-- ==== Sys2Proof/Certificates/Slice0/Obligations.lean ====
section
/-! DEFINITION. The statements for the provers, from the numbered rules of spec/. A faulting command
is written out as the state with `FAULT` and `CAUSE` set (R186), so that a statement does not rest on
the model's own `raise`. -/

open Sys2Proof Sys2Proof.Machine

/-! ### Reset, the invariant, totality -/

/-- R40, R210: the reset state has every value of the table, and RELEASE and reset leave exactly
those values in the block and leave the ports alone, from every state. That reset arrives as a host
operation between two others is the model's reading (log 5 DEDUCED). -/
def Obligations.ResetAndReleaseLeaveTheResetValues : Prop :=
  AtReset State.reset ∧
  ∀ (s : State) (ops : List HostOp),
    (∃ t, exec .release s = .next t ∧ AtReset t ∧ SamePorts s t) ∧
    (∃ u, step { s with hostOps := .reset :: ops } = .next u ∧ AtReset u ∧ SamePorts s u ∧
      u.hostOps = ops)

/-- R28: the words the registers read as over the bus after reset; every other address reads 0. -/
def Obligations.ResetReadingsOnTheBus : Prop :=
  ∀ a : BusAddr, hostRead State.reset a =
    if a = 0x0004#16 then 0x000003FF#32 else if a = 0x0006#16 then 0x00000800#32 else 0#32

/-- The invariant of R41 holds at reset, in the model's representation (log 7 DEDUCED, log 8 DESIGN
CHOICE) and with the model's empty SRC (log 3 DESIGN CHOICE, unsafe). -/
def Obligations.InvariantHoldsAtReset : Prop := Inv State.reset

/-- R41: every step keeps the invariant, from every state that meets it. A step is one operation of
the model's list of host operations, reset and a new SRC among them (log 1, log 4 DESIGN CHOICE, log 5
DEDUCED); what the types already give is not in `Inv` (log 7 DEDUCED). -/
def Obligations.EveryStepKeepsTheInvariant : Prop :=
  ∀ s t : State, Inv s → step s = .next t → Inv t

/-- R10, R185: in every state every command, every 32-bit write to every 16-bit address and every step
(a read, a write, reset) answers a next state. A step is the model's (log 1 DESIGN CHOICE, log 5
DEDUCED). -/
def Obligations.EveryOperationAnswers : Prop :=
  ∀ s : State,
    (∀ i : Instr, ∃ t, exec i s = .next t) ∧
    (∀ (a : BusAddr) (d : Word), ∃ t, hostWrite a d s = .next t) ∧
    (∃ t, step s = .next t)

/-! ### Encoding -/

/-- Decode of encode is the identity on every well-formed command, at every operand value. -/
def Obligations.DecodeOfEncodeIsTheCommand : Prop :=
  ∀ i : Instr, i.wf = true → decode (encode i) = .ok i

/-- The other direction: a word that decodes is the encoding of what it decodes to, which is well
formed. No word has two meanings and none is accepted beyond the table. -/
def Obligations.DecodedWordIsTheEncoding : Prop :=
  ∀ (cw : Word) (i : Instr), decode cw = .ok i → i.wf = true ∧ encode i = cw
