-- ==== Sys2Proof/Tests/Slice0.lean ====
section
/-! SUPPORT. The model's own tests. Expected results are the spec's: command words from 30_encoding.md
R92, results from the examples of the command rules and the vectors of 95_test_vectors.md, named in
each comment. After them, for each statement with hypotheses, a witness that meets them all. -/

namespace Sys2Proof.Machine.Tests

/-- The operation answers a next state of which the check holds. -/
def answers (o : Out) (check : State → Bool) : Bool :=
  match o with
  | .next s => check s
  | .fault _ => false
  | .refused _ => false

/-- T_aaaa of 95_test_vectors.md: leaf 97, leaf 256, internal node with ZC = 1, OC = 0; SETROOT 2. -/
def treeAaaa : State :=
  { State.reset with
    node := [(0, 0xFFFFF061#32), (1, 0xFFFFF100#32), (2, 0x00001101#32)]
    nodeV := [(0, true), (1, true), (2, true)]
    rootH := 2#10, rootV := true }

/-- The same in RUN at the root, with SRC = [0F]. -/
def runAaaa : State := { treeAaaa with cur := 2#10, dstate := .run, src := [0x0F#8] }

/-- The same with all but the fifth bit consumed. -/
def lastBit : State := { runAaaa with brBuf := 0x0F#8, brPos := 4, srcPos := 1 }

/-- The same after the pseudo-EOF leaf. -/
def doneAaaa : State := { lastBit with brPos := 5, cur := 1#10, dstate := .done }

/-- T_empty: the one-leaf tree of the empty input. -/
def treeEmpty : State :=
  { State.reset with node := [(0, 0xFFFFF100#32)], nodeV := [(0, true)], rootV := true }

/-- Entry 97 is "101" (vector K1). -/
def codeK1 : State := { State.reset with ct := [(97, ⟨true, 3, 5⟩)] }

/-- A latched fault. -/
def faulted : State := { State.reset with fault := true, cause := .illegalCmd }

/-! ### WellFormed: the smoke test with an ill-formed term for the one check -/

theorem test_wf_refuses_handle_513 : Instr.wf (.setroot 513#10) = false := by decide
theorem test_wf_accepts_handle_512 : Instr.wf (.setroot 512#10) = true := by decide

/-! ### Decoding: words written out bit by bit from R91 and R92 -/

theorem test_decode_nop :
    decode 0b0000_0000_0000_0000_0000_0000_0000_0000#32 = .ok .nop := by decide
theorem test_decode_release :
    decode 0b0000_0000_0000_0000_0001_0000_0000_0000#32 = .ok .release := by decide
theorem test_decode_wbit :
    decode 0b0000_0000_0000_0000_0010_0000_0000_0001#32 = .ok (.wbit true) := by decide
theorem test_decode_wflush :
    decode 0b0000_0000_0000_0000_0011_0000_0000_0000#32 = .ok .wflush := by decide
theorem test_decode_rbit :
    decode 0b0000_0000_0000_0000_0100_0000_0000_0000#32 = .ok .rbit := by decide
theorem test_decode_enc :
    decode 0b0000_0000_0000_0000_0101_0001_0110_0001#32 = .ok (.enc 0b101100001#9) := by decide
theorem test_decode_ctdrv :
    decode 0b0000_0000_0000_0000_0110_0000_0000_0000#32 = .ok .ctdrv := by decide
theorem test_decode_setroot :
    decode 0b0000_0000_0000_0000_0111_0001_0000_1010#32 = .ok (.setroot 0b0100001010#10) := by decide
theorem test_decode_dstart :
    decode 0b0000_0000_0000_0000_1000_0000_0000_0000#32 = .ok .dstart := by decide
theorem test_decode_dstep :
    decode 0b0000_0000_0000_0000_1001_0000_0000_0000#32 = .ok .dstep := by decide
theorem test_decode_drun :
    decode 0b0000_0000_0000_0000_1010_0000_0000_0000#32 = .ok .drun := by decide

/-- Vectors S8, S9, K5 and V6: reserved words, each by the check it fails. -/
theorem test_decode_reserved :
    decode 0x00012000#32 = .error .upperHalf ∧ decode 0x0000B000#32 = .error .opcode ∧
    decode 0x00003001#32 = .error .reservedArg ∧ decode 0x00002002#32 = .error .reservedArg ∧
    decode 0x00005200#32 = .error .reservedArg ∧ decode 0x00007400#32 = .error .reservedArg ∧
    decode 0x00007201#32 = .error .operandRange := by decide
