-- ==== Sys2Proof/Machine/Generator.lean ====
section
/-!
DEFINITION. The initializer: the table generator, its checks, the opcode index, and the control ROM
they fix (45_table_generator.md sections 2 to 4). A model of it is a function to the whole table or
the first error, never both (60_exceptions.md R350).
-/

namespace Sys2Proof

/-- The control table: opcode, then flag state, then step (20_memory.md R71). -/
abbrev ControlTable := List (List (List Byte))

/-- The flag states in order. -/
def flagStates : List FlagState := [0, 1, 2, 3]

/-- Fills a sequence out to 16 bytes with reset steps (R324). -/
def padRow (steps : Steps) : List Byte :=
  steps.map encodeStep ++ List.replicate (Config.rowLength - steps.length) (encodeStep microReset)

/-- The four rows of one opcode with their checks (R320): each behaviour is run, no sequence is
longer than 16 steps (R322), all four have one length (R323). -/
def generateRows (opcode : Nat) (e : Entry) : Except BuildError (List (List Byte)) := do
  let s0 ← e.stepsFor 0
  let s1 ← e.stepsFor 1
  let s2 ← e.stepsFor 2
  let s3 ← e.stepsFor 3
  if Config.rowLength < s0.length ∨ Config.rowLength < s1.length ∨
      Config.rowLength < s2.length ∨ Config.rowLength < s3.length then
    .error .tableOverflow
  else if s1.length ≠ s0.length ∨ s2.length ≠ s0.length ∨ s3.length ≠ s0.length then
    .error (.branchLengthMismatch opcode)
  else
    .ok [padRow s0, padRow s1, padRow s2, padRow s3]

/-- The rows of all opcodes from `opcode` on, in increasing order (60_exceptions.md R359). -/
def generateTable (opcode : Nat) : List Entry → Except BuildError ControlTable
  | [] => .ok []
  | e :: rest => do
    let rows ← generateRows opcode e
    let more ← generateTable (opcode + 1) rest
    return rows :: more

/-- The catalog filled out to 256 entries with no-ops (R326). -/
def padCatalog (cat : List Entry) : List Entry :=
  cat ++ List.replicate (Config.opcodeCount - cat.length) fillerEntry

/-! ## The opcode index -/

/-- (mnemonic, operand) to opcode, in insertion order (R340). -/
abbrev OpcodeIndex := List ((String × String) × Nat)

/-- Looks a key up: exact, case-sensitive equality (R341). -/
def indexFind (index : OpcodeIndex) (name operand : String) : Option Nat :=
  match index with
  | [] => none
  | (key, opcode) :: rest =>
    if key.1 = name ∧ key.2 = operand then some opcode else indexFind rest name operand

/-- `buildIndex`, from opcode `opcode` on: filler is skipped, a key already present is an error
(R340, 44_nop_halt.md R303). -/
def buildIndex (opcode : Nat) (index : OpcodeIndex) : List Entry → Except BuildError OpcodeIndex
  | [] => .ok index
  | e :: rest =>
    if e.filler then buildIndex (opcode + 1) index rest
    else
      match indexFind index e.name e.operand with
      | some _ => .error (.duplicateInstruction e.name e.operand)
      | none => buildIndex (opcode + 1) (index ++ [((e.name, e.operand), opcode)]) rest

/-- Every non-filler entry, from opcode `opcode` on, resolves to its own opcode (R331). -/
def resolvesToItself (opcode : Nat) (index : OpcodeIndex) : List Entry → Bool
  | [] => true
  | e :: rest =>
    (e.filler || indexFind index e.name e.operand == some opcode) &&
      resolvesToItself (opcode + 1) index rest

/-- `checkInvariants` (R330, R331): 256 opcodes, four rows of 16 each, every byte a legal control word;
the index inverts the assignment, with one key for every non-filler entry. -/
def checkInvariants (full : List Entry) (table : ControlTable) (index : OpcodeIndex) :
    Except BuildError Unit :=
  if table.length == Config.opcodeCount &&
      table.all (fun rows => rows.length == 4 &&
        rows.all fun row => row.length == Config.rowLength && row.all legalWord) &&
      resolvesToItself 0 index full &&
      index.length == (full.filter fun e => !e.filler).length then .ok ()
  else .error .tableInvariant

/-- `generate()` over a given catalog (R320): the first failing check ends it. -/
def generateFrom (cat : List Entry) : Except BuildError ControlTable :=
  if Config.opcodeCount < cat.length then .error .tableOverflow
  else do
    let full := padCatalog cat
    let table ← generateTable 0 full
    let index ← buildIndex 0 [] cat
    checkInvariants full table index
    return table

/-- `generateControlTable()`: the transfer catalog's check, then the generation from catalog S1
(R320, R325, 60_exceptions.md R351, R359). -/
def generateControlTable : Except BuildError ControlTable := do
  checkTransferCatalog Config.xferBits transferRows
  generateFrom buildCatalog

/-! ## The index of catalog S1 -/

/-- The index's entries from opcode `opcode` on, duplicates not yet refused. -/
def indexEntries (opcode : Nat) : List Entry → OpcodeIndex
  | [] => []
  | e :: rest =>
    (if e.filler then [] else [((e.name, e.operand), opcode)]) ++ indexEntries (opcode + 1) rest

/-- The opcode index of catalog S1: 66 keys (R340). -/
def opcodeIndex : OpcodeIndex := indexEntries 0 buildCatalog

/-- `resolveOpcode(name, operand)` (R341, 60_exceptions.md R357). -/
def resolveOpcode (name operand : String) : Except BuildError Byte :=
  match indexFind opcodeIndex name operand with
  | some opcode => .ok (BitVec.ofNat 8 opcode)
  | none => .error (.unknownInstruction name operand)

/-- The catalog of all 256 opcodes (R326). -/
def fullCatalog : List Entry := padCatalog buildCatalog

/-- `describeOpcode(code)`: total, a filler answers `("NOP", "")` (R342). -/
def describeOpcode (code : Byte) : String × String :=
  match fullCatalog[code.toNat]? with
  | some e => (e.name, e.operand)
  | none => (fillerEntry.name, fillerEntry.operand)

/-! ## The control ROM -/

/-- An entry's sequence in a flag state. -/
def Entry.steps (e : Entry) (f : FlagState) : Steps :=
  match e.stepsFor f with
  | .ok steps => steps
  | .error _ => []

/-- An entry's four rows. -/
def Entry.rows (e : Entry) : List (List Byte) := flagStates.map fun f => padRow (e.steps f)

/-- The table of catalog S1, cell by cell: what `generateControlTable` answers
(`generateControlTable_eq`, Laws/Generator.lean). -/
def controlTable : ControlTable := fullCatalog.map Entry.rows

/-- `ROM[o][f][s]` as the generator fixes it (10_state.md R32). -/
def romByte (opcode : Byte) (f : FlagState) (step : BitVec 4) : Byte :=
  ((controlTable.getD opcode.toNat []).getD f.toNat []).getD step.toNat 0x80

/-- The ROM's linear address (20_memory.md R71). -/
def romAddr (opcode : Byte) (f : FlagState) (step : BitVec 4) : BitVec 14 :=
  opcode ++ f ++ step

/-- The generated byte at a linear address: `A[13:6] = o`, `A[5:4] = f`, `A[3:0] = s` (R71). -/
def romByteAt (a : BitVec 14) : Byte :=
  romByte (a.extractLsb' 6 8) (a.extractLsb' 4 2) (a.extractLsb' 0 4)

/-- The address of row `r = o*4 + f`, the emitter's row order (R344). -/
def romRowAddr (opcode : Byte) (f : FlagState) : Nat := 16 * (opcode.toNat * 4 + f.toNat)

end Sys2Proof
end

# [Task item]
Say how many of the lines above include the string "replicate", and give no other words.

# [Result for this task]
2